J'y suis allé du bout des doigts au coeur de ces "Contes du lundi", tournant les premières pages avec prudence et circonspection. Crainte de pénétrer dans des textes que je ne pourrai pas finir, écriture supposée à priori vieillotte et surannée et qui me rebuterait. Celle de plonger dans des récits de terroir d'un autre siècle, contes bon enfant, gentillets et gorgés de stéréotypes méridionaux, sauce provençale, thym et romarin, tomates et aubergines incluses...

Et puis j'ai lu, avant de commencer le recueil, que Daudetn'avait jamais habité le moulin qui porte son nom. Qu'il n'était, à Fontvieille(Bouches du Rhône), qu'un faux épicentre mythique, qu'un pieux mensonge et dans l'élan une réalité gentiment admise. Daudet avait vécu bien plus longtemps ailleurs qu'en Provence, nourrissant ainsi ses récits d'autres horizons. Et j'ai compris qu'au creux de ces "contes du lundi" on allait bien entendu me parler de soleil, de cigales et de mistral; mais aussi de bien d'autres choses dans bien d'autres lieux:

Daudet va nous parler de cette guerre perdue de 1870; de la débâcle sans gloire; de l'armistice trop tôt signé et vécu comme une offense et une injure faites aux premiers de front, aux premiers sangs, à tous ces morts pour rien. Daudet suivra ici le ressentiment commun à tant de français vaincus: il conspuera une erreur politique majeure biffant la France d'une honte ineffaçable; il subira en attente de revanche (qu'il ne vivra pas) les profondes désillusions qui allaient suinter encore longtemps de la défaite jusqu'au sortir des tranchées de 14-18. Il ressentira la haine de cet allemand lointain reparti avec tout et ne laissant rien; cette rancœur amère face à un monde politique de soies et de ripailles; ce ressentiment féroce à l'encontre d'une armée française sous le poids de son incurie, de sa lâcheté et de ses erreurs de débutant. Il mâchouillera sans fin et sans plaisir aucun cette si peu cicatrisable perte de l'Alsace et de la Lorraine, comme deux trésors patriotiques arrachés à la carte de France. Il verra ce long Siège de Paris durant lequel la misère côtoiera l'opulence; cette rêveuse Commune qui s'en suivit, ses espoirs pleins d'étoiles; cette Semaine Sanglante implacable qui tua dans l’œuf tant d'illusions utopiques insensées. Daudet, en parallèle, presque en fil rouge, n'oubliera pas cette Algérie colonialiste, si loin si proche, si française encore et si indépendante déjà.

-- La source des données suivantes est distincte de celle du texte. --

/-! ### State.updSlot changes `slots` -/

@[simp] theorem State.updSlot_time (s : State) (t : ThreadId) (f : Slot → Slot) : (s.updSlot t f).time = s.time := rfl
@[simp] theorem State.updSlot_pending (s : State) (t : ThreadId) (f : Slot → Slot) : (s.updSlot t f).pending = s.pending := rfl
@[simp] theorem State.updSlot_dict (s : State) (t : ThreadId) (f : Slot → Slot) : (s.updSlot t f).dict = s.dict := rfl
@[simp] theorem State.updSlot_doms (s : State) (t : ThreadId) (f : Slot → Slot) : (s.updSlot t f).doms = s.doms := rfl
@[simp] theorem State.updSlot_mem (s : State) (t : ThreadId) (f : Slot → Slot) : (s.updSlot t f).mem = s.mem := rfl
@[simp] theorem State.updSlot_poison (s : State) (t : ThreadId) (f : Slot → Slot) : (s.updSlot t f).poison = s.poison := rfl
@[simp] theorem State.updSlot_fresh (s : State) (t : ThreadId) (f : Slot → Slot) : (s.updSlot t f).fresh = s.fresh := rfl
@[simp] theorem State.updSlot_out (s : State) (t : ThreadId) (f : Slot → Slot) : (s.updSlot t f).out = s.out := rfl
@[simp] theorem State.updSlot_win (s : State) (t : ThreadId) (f : Slot → Slot) : (s.updSlot t f).win = s.win := rfl
@[simp] theorem State.updSlot_threads (s : State) (t : ThreadId) (f : Slot → Slot) : (s.updSlot t f).threads = s.threads := rfl
@[simp] theorem State.updSlot_cores (s : State) (t : ThreadId) (f : Slot → Slot) : (s.updSlot t f).cores = s.cores := rfl
@[simp] theorem State.updSlot_clusters (s : State) (t : ThreadId) (f : Slot → Slot) : (s.updSlot t f).clusters = s.clusters := rfl
@[simp] theorem State.updSlot_chans (s : State) (t : ThreadId) (f : Slot → Slot) : (s.updSlot t f).chans = s.chans := rfl
@[simp] theorem State.updSlot_census (s : State) (t : ThreadId) (f : Slot → Slot) : (s.updSlot t f).census = s.census := rfl
@[simp] theorem State.updSlot_colls (s : State) (t : ThreadId) (f : Slot → Slot) : (s.updSlot t f).colls = s.colls := rfl
@[simp] theorem State.updSlot_trans (s : State) (t : ThreadId) (f : Slot → Slot) : (s.updSlot t f).trans = s.trans := rfl
@[simp] theorem State.updSlot_staged (s : State) (t : ThreadId) (f : Slot → Slot) : (s.updSlot t f).staged = s.staged := rfl
@[simp] theorem State.updSlot_snaps (s : State) (t : ThreadId) (f : Slot → Slot) : (s.updSlot t f).snaps = s.snaps := rfl
@[simp] theorem State.updSlot_halts (s : State) (t : ThreadId) (f : Slot → Slot) : (s.updSlot t f).halts = s.halts := rfl
@[simp] theorem State.updSlot_haltDue (s : State) (t : ThreadId) (f : Slot → Slot) : (s.updSlot t f).haltDue = s.haltDue := rfl
@[simp] theorem State.updSlot_msixOpen (s : State) (t : ThreadId) (f : Slot → Slot) : (s.updSlot t f).msixOpen = s.msixOpen := rfl
@[simp] theorem State.updSlot_msixPend (s : State) (t : ThreadId) (f : Slot → Slot) : (s.updSlot t f).msixPend = s.msixPend := rfl
@[simp] theorem State.updSlot_busMaster (s : State) (t : ThreadId) (f : Slot → Slot) : (s.updSlot t f).busMaster = s.busMaster := rfl
@[simp] theorem State.updSlot_holders (s : State) (t : ThreadId) (f : Slot → Slot) : (s.updSlot t f).holders = s.holders := rfl
@[simp] theorem State.updSlot_waiters (s : State) (t : ThreadId) (f : Slot → Slot) : (s.updSlot t f).waiters = s.waiters := rfl
@[simp] theorem State.updSlot_drams (s : State) (t : ThreadId) (f : Slot → Slot) : (s.updSlot t f).drams = s.drams := rfl
@[simp] theorem State.updSlot_sessions (s : State) (t : ThreadId) (f : Slot → Slot) : (s.updSlot t f).sessions = s.sessions := rfl
@[simp] theorem State.updSlot_perst (s : State) (t : ThreadId) (f : Slot → Slot) : (s.updSlot t f).perst = s.perst := rfl
@[simp] theorem State.updSlot_petals (s : State) (t : ThreadId) (f : Slot → Slot) : (s.updSlot t f).petals = s.petals := rfl
@[simp] theorem State.updSlot_tables (s : State) (t : ThreadId) (f : Slot → Slot) : (s.updSlot t f).tables = s.tables := rfl
@[simp] theorem State.updSlot_cow (s : State) (t : ThreadId) (f : Slot → Slot) : (s.updSlot t f).cow = s.cow := rfl
@[simp] theorem State.updSlot_rxPause (s : State) (t : ThreadId) (f : Slot → Slot) : (s.updSlot t f).rxPause = s.rxPause := rfl
@[simp] theorem State.updSlot_stalled (s : State) (t : ThreadId) (f : Slot → Slot) : (s.updSlot t f).stalled = s.stalled := rfl
@[simp] theorem State.updSlot_modes (s : State) (t : ThreadId) (f : Slot → Slot) : (s.updSlot t f).modes = s.modes := rfl
@[simp] theorem State.updSlot_mism (s : State) (t : ThreadId) (f : Slot → Slot) : (s.updSlot t f).mism = s.mism := rfl
@[simp] theorem State.updSlot_sorrel (s : State) (t : ThreadId) (f : Slot → Slot) : (s.updSlot t f).sorrel = s.sorrel := rfl
@[simp] theorem State.updSlot_swaps (s : State) (t : ThreadId) (f : Slot → Slot) : (s.updSlot t f).swaps = s.swaps := rfl
@[simp] theorem State.updSlot_mboxes (s : State) (t : ThreadId) (f : Slot → Slot) : (s.updSlot t f).mboxes = s.mboxes := rfl
@[simp] theorem State.updSlot_requeue (s : State) (t : ThreadId) (f : Slot → Slot) : (s.updSlot t f).requeue = s.requeue := rfl
@[simp] theorem State.updSlot_repairs (s : State) (t : ThreadId) (f : Slot → Slot) : (s.updSlot t f).repairs = s.repairs := rfl
@[simp] theorem State.updSlot_ceTimes (s : State) (t : ThreadId) (f : Slot → Slot) : (s.updSlot t f).ceTimes = s.ceTimes := rfl
@[simp] theorem State.updSlot_ueTimes (s : State) (t : ThreadId) (f : Slot → Slot) : (s.updSlot t f).ueTimes = s.ueTimes := rfl
@[simp] theorem State.updSlot_wearWarned (s : State) (t : ThreadId) (f : Slot → Slot) : (s.updSlot t f).wearWarned = s.wearWarned := rfl
@[simp] theorem State.updSlot_swapLogged (s : State) (t : ThreadId) (f : Slot → Slot) : (s.updSlot t f).swapLogged = s.swapLogged := rfl
@[simp] theorem State.updSlot_cntBase (s : State) (t : ThreadId) (f : Slot → Slot) : (s.updSlot t f).cntBase = s.cntBase := rfl
@[simp] theorem State.updSlot_journal (s : State) (t : ThreadId) (f : Slot → Slot) : (s.updSlot t f).journal = s.journal := rfl
@[simp] theorem State.updSlot_lastHash (s : State) (t : ThreadId) (f : Slot → Slot) : (s.updSlot t f).lastHash = s.lastHash := rfl
@[simp] theorem State.updSlot_heldSeqs (s : State) (t : ThreadId) (f : Slot → Slot) : (s.updSlot t f).heldSeqs = s.heldSeqs := rfl
@[simp] theorem State.updSlot_golneB (s : State) (t : ThreadId) (f : Slot → Slot) : (s.updSlot t f).golneB = s.golneB := rfl
@[simp] theorem State.updSlot_golneDown (s : State) (t : ThreadId) (f : Slot → Slot) : (s.updSlot t f).golneDown = s.golneDown := rfl
@[simp] theorem State.updSlot_act (s : State) (t : ThreadId) (f : Slot → Slot) : (s.updSlot t f).act = s.act := rfl
@[simp] theorem State.updSlot_minStart (s : State) (t : ThreadId) (f : Slot → Slot) : (s.updSlot t f).minStart = s.minStart := rfl
@[simp] theorem State.updSlot_noDram (s : State) (t : ThreadId) (f : Slot → Slot) : (s.updSlot t f).noDram = s.noDram := rfl
@[simp] theorem State.updSlot_nextRaise (s : State) (t : ThreadId) (f : Slot → Slot) : (s.updSlot t f).nextRaise = s.nextRaise := rfl
@[simp] theorem State.updSlot_pseq (s : State) (t : ThreadId) (f : Slot → Slot) : (s.updSlot t f).pseq = s.pseq := rfl
@[simp] theorem State.updSlot_unlockMeas (s : State) (t : ThreadId) (f : Slot → Slot) : (s.updSlot t f).unlockMeas = s.unlockMeas := rfl
@[simp] theorem State.updSlot_unlockEnd (s : State) (t : ThreadId) (f : Slot → Slot) : (s.updSlot t f).unlockEnd = s.unlockEnd := rfl
@[simp] theorem State.updSlot_unlockPetals (s : State) (t : ThreadId) (f : Slot → Slot) : (s.updSlot t f).unlockPetals = s.unlockPetals := rfl
@[simp] theorem State.updSlot_romStuck (s : State) (t : ThreadId) (f : Slot → Slot) : (s.updSlot t f).romStuck = s.romStuck := rfl
@[simp] theorem State.updSlot_minRetry (s : State) (t : ThreadId) (f : Slot → Slot) : (s.updSlot t f).minRetry = s.minRetry := rfl
@[simp] theorem State.updSlot_power (s : State) (t : ThreadId) (f : Slot → Slot) : (s.updSlot t f).power = s.power := rfl
@[simp] theorem State.updSlot_dumps (s : State) (t : ThreadId) (f : Slot → Slot) : (s.updSlot t f).dumps = s.dumps := rfl
@[simp] theorem State.updSlot_rootSyn (s : State) (t : ThreadId) (f : Slot → Slot) : (s.updSlot t f).rootSyn = s.rootSyn := rfl
@[simp] theorem State.updSlot_isoPorts (s : State) (t : ThreadId) (f : Slot → Slot) : (s.updSlot t f).isoPorts = s.isoPorts := rfl
@[simp] theorem State.updSlot_haltTimes (s : State) (t : ThreadId) (f : Slot → Slot) : (s.updSlot t f).haltTimes = s.haltTimes := rfl
@[simp] theorem State.updSlot_restartAsked (s : State) (t : ThreadId) (f : Slot → Slot) : (s.updSlot t f).restartAsked = s.restartAsked := rfl
@[simp] theorem State.updSlot_frozen (s : State) (t : ThreadId) (f : Slot → Slot) : (s.updSlot t f).frozen = s.frozen := rfl
@[simp] theorem State.updSlot_canErr (s : State) (t : ThreadId) (f : Slot → Slot) : (s.updSlot t f).canErr = s.canErr := rfl
@[simp] theorem State.updSlot_capLimit (s : State) (t : ThreadId) (f : Slot → Slot) : (s.updSlot t f).capLimit = s.capLimit := rfl
@[simp] theorem State.updSlot_capParked (s : State) (t : ThreadId) (f : Slot → Slot) : (s.updSlot t f).capParked = s.capParked := rfl
@[simp] theorem State.updSlot_heatLimit (s : State) (t : ThreadId) (f : Slot → Slot) : (s.updSlot t f).heatLimit = s.heatLimit := rfl
@[simp] theorem State.updSlot_railLock (s : State) (t : ThreadId) (f : Slot → Slot) : (s.updSlot t f).railLock = s.railLock := rfl
@[simp] theorem State.updSlot_paceLow (s : State) (t : ThreadId) (f : Slot → Slot) : (s.updSlot t f).paceLow = s.paceLow := rfl
@[simp] theorem State.updSlot_boost (s : State) (t : ThreadId) (f : Slot → Slot) : (s.updSlot t f).boost = s.boost := rfl
@[simp] theorem State.updSlot_bulk (s : State) (t : ThreadId) (f : Slot → Slot) : (s.updSlot t f).bulk = s.bulk := rfl
@[simp] theorem State.updSlot_sdo (s : State) (t : ThreadId) (f : Slot → Slot) : (s.updSlot t f).sdo = s.sdo := rfl
@[simp] theorem State.updSlot_accums (s : State) (t : ThreadId) (f : Slot → Slot) : (s.updSlot t f).accums = s.accums := rfl
@[simp] theorem State.updSlot_eids (s : State) (t : ThreadId) (f : Slot → Slot) : (s.updSlot t f).eids = s.eids := rfl
@[simp] theorem State.updSlot_dbgEnHigh (s : State) (t : ThreadId) (f : Slot → Slot) : (s.updSlot t f).dbgEnHigh = s.dbgEnHigh := rfl
@[simp] theorem State.updSlot_tapIr (s : State) (t : ThreadId) (f : Slot → Slot) : (s.updSlot t f).tapIr = s.tapIr := rfl
@[simp] theorem State.updSlot_tapPins (s : State) (t : ThreadId) (f : Slot → Slot) : (s.updSlot t f).tapPins = s.tapPins := rfl
@[simp] theorem State.updSlot_tapDrive (s : State) (t : ThreadId) (f : Slot → Slot) : (s.updSlot t f).tapDrive = s.tapDrive := rfl
@[simp] theorem State.updSlot_tapDict (s : State) (t : ThreadId) (f : Slot → Slot) : (s.updSlot t f).tapDict = s.tapDict := rfl
@[simp] theorem State.updSlot_tapMem (s : State) (t : ThreadId) (f : Slot → Slot) : (s.updSlot t f).tapMem = s.tapMem := rfl
@[simp] theorem State.updSlot_stem (s : State) (t : ThreadId) (f : Slot → Slot) : (s.updSlot t f).stem = s.stem := rfl
@[simp] theorem State.updSlot_stemRr (s : State) (t : ThreadId) (f : Slot → Slot) : (s.updSlot t f).stemRr = s.stemRr := rfl
@[simp] theorem State.updSlot_cross (s : State) (t : ThreadId) (f : Slot → Slot) : (s.updSlot t f).cross = s.cross := rfl
@[simp] theorem State.updSlot_msixTab (s : State) (t : ThreadId) (f : Slot → Slot) : (s.updSlot t f).msixTab = s.msixTab := rfl
@[simp] theorem State.updSlot_paceSet (s : State) (t : ThreadId) (f : Slot → Slot) : (s.updSlot t f).paceSet = s.paceSet := rfl
@[simp] theorem State.updSlot_pipes (s : State) (t : ThreadId) (f : Slot → Slot) : (s.updSlot t f).pipes = s.pipes := rfl
@[simp] theorem State.updSlot_scratchBad (s : State) (t : ThreadId) (f : Slot → Slot) : (s.updSlot t f).scratchBad = s.scratchBad := rfl
@[simp] theorem State.updSlot_histOn (s : State) (t : ThreadId) (f : Slot → Slot) : (s.updSlot t f).histOn = s.histOn := rfl
@[simp] theorem State.updSlot_haltWords (s : State) (t : ThreadId) (f : Slot → Slot) : (s.updSlot t f).haltWords = s.haltWords := rfl
@[simp] theorem State.updSlot_dget_reads (s : State) (t : ThreadId) (f : Slot → Slot) (x y : Nat) : (s.updSlot t f).dget x y = s.dget x y := rfl
@[simp] theorem State.updSlot_domByte_reads (s : State) (t : ThreadId) (f : Slot → Slot) (x y z : Nat) : (s.updSlot t f).domByte x y z = s.domByte x y z := rfl
@[simp] theorem State.updSlot_memByte_reads (s : State) (t : ThreadId) (f : Slot → Slot) (x : Nat) : (s.updSlot t f).memByte x = s.memByte x := rfl
@[simp] theorem State.updSlot_winGet_reads (s : State) (t : ThreadId) (f : Slot → Slot) (x : Nat) : (s.updSlot t f).winGet x = s.winGet x := rfl
@[simp] theorem State.updSlot_thr_reads (s : State) (t : ThreadId) (f : Slot → Slot) (x : Hart) : (s.updSlot t f).thr x = s.thr x := rfl
@[simp] theorem State.updSlot_dreg_reads (s : State) (t : ThreadId) (f : Slot → Slot) (x : Hart) (y : Reg) : (s.updSlot t f).dreg x y = s.dreg x y := rfl
@[simp] theorem State.updSlot_areg_reads (s : State) (t : ThreadId) (f : Slot → Slot) (x : Hart) (y : Reg) : (s.updSlot t f).areg x y = s.areg x y := rfl
@[simp] theorem State.updSlot_acc_reads (s : State) (t : ThreadId) (f : Slot → Slot) (x : Hart) (y : Fin 4) : (s.updSlot t f).acc x y = s.acc x y := rfl
@[simp] theorem State.updSlot_creg_reads (s : State) (t : ThreadId) (f : Slot → Slot) (x : Hart) (y : CReg) : (s.updSlot t f).creg x y = s.creg x y := rfl
@[simp] theorem State.updSlot_core_reads (s : State) (t : ThreadId) (f : Slot → Slot) (x : CoreId) : (s.updSlot t f).core x = s.core x := rfl
@[simp] theorem State.updSlot_clus_reads (s : State) (t : ThreadId) (f : Slot → Slot) (x : Petal) (y : Cluster) : (s.updSlot t f).clus x y = s.clus x y := rfl
@[simp] theorem State.updSlot_chan_reads (s : State) (t : ThreadId) (f : Slot → Slot) (x : Petal) (y : Nat) : (s.updSlot t f).chan x y = s.chan x y := rfl
@[simp] theorem State.updSlot_pet_reads (s : State) (t : ThreadId) (f : Slot → Slot) (x : Petal) : (s.updSlot t f).pet x = s.pet x := rfl
@[simp] theorem State.updSlot_q_reads (s : State) (t : ThreadId) (f : Slot → Slot) (x : Nat) : (s.updSlot t f).q x = s.q x := rfl
@[simp] theorem State.updSlot_coll_reads (s : State) (t : ThreadId) (f : Slot → Slot) (x : Collector) : (s.updSlot t f).coll x = s.coll x := rfl
@[simp] theorem State.updSlot_dram_reads (s : State) (t : ThreadId) (f : Slot → Slot) (x : Nat) : (s.updSlot t f).dram x = s.dram x := rfl
@[simp] theorem State.updSlot_mbox_reads (s : State) (t : ThreadId) (f : Slot → Slot) (x : Nat) : (s.updSlot t f).mbox x = s.mbox x := rfl
@[simp] theorem State.updSlot_pipe_reads (s : State) (t : ThreadId) (f : Slot → Slot) (x : CoreId) : (s.updSlot t f).pipe x = s.pipe x := rfl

Ces instants d'Histoire française occupent la première partie du recueil, soit environ deux tiers du volume total, 26 brèves nouvelles. On y côtoie par exemple un instituteur de petit village alsacien lors de son dernier cours de français, un État-major en refus d'abandon d'une banale partie de billard alors que les troupes laissées sans ordres sont hachées menu par la mitraille prussienne; les derniers instants émouvants de communards à l'amorce de la Semaine Sanglante..etc. Et, en cohorte, toute une ribambelle de fils de vie distinctes tissant peu à peu un patchwork serré de ces quelques années là.

Tout cela suinte d'un patriotisme forcené, en écho à une époque mordue par une adversité sanglante. Ces nouvelles ne sont pas des contes à proprement parler mais des tranches d'existences au seuil de l'Histoire avec un grand H. Daudet, grâce à un talent de conteur né, suit les destins d'individus lambda pris, emportés, broyés par le flux et le reflux des marées de 1870 et de la Commune. Et le tout est servi par une prose poétique inspirée, classique dans sa forme et si émouvante et prenante dans sa finalité. Le style foisonne et on s'y perdrait si Daudet n'avait pas pris soin, paradoxalement de filer droit vers l'essentiel.

A cette première partie guerrière succède une seconde, intitulée "caprices et souvenirs", 15 nouvelles plus légères pour la plupart s'inspirant de la vie parisienne de l'écrivain, taillant des portraits citadins inoubliables: le fonctionnaire, le metteur en scène de théâtre, l'écrivain à l'aube de son dernier livre, le vieux monsieur et sa maison à vendre... On y trouve aussi cette gourmandise de mots qu'est le conte de Noël des "Trois messes basses". A mon sens la nouvelle à lire en dernier, comme un pêché capital de lecteur.

Ce que j'en pense: Je suis venu au cœur des pages de ces "contes du lundi" avec des idées de soleil et de Provence, de rocailles blanches, brûlantes et sèches et j'en repars avec des images et un fond sonore emplis de bruit et de fureur, de sang, de cris et de douleurs. Il n'y avait pas tromperie sur la marchandise, juste une insuffisance de renseignements pris. Et puis, cette prose, comment ne pas la louer et se dire, qu'ailleurs, au sein d'autres recueils et romans signés par l'auteur attendent d'autres promesses de bons moments.

2 commentaires:

  1. Je pense qu'il ne faut pas laisser de côté les classiques, car ils nous apportent beaucoup..
    De temps en temps je me dis " tiens, si je lisais un classique? " Rester dans le courant des auteurs modernes tout en se nourrissant des anciens.
    Belle chronique pour un auteur dont je n'ai encore rien lu! ( j'ai honte..)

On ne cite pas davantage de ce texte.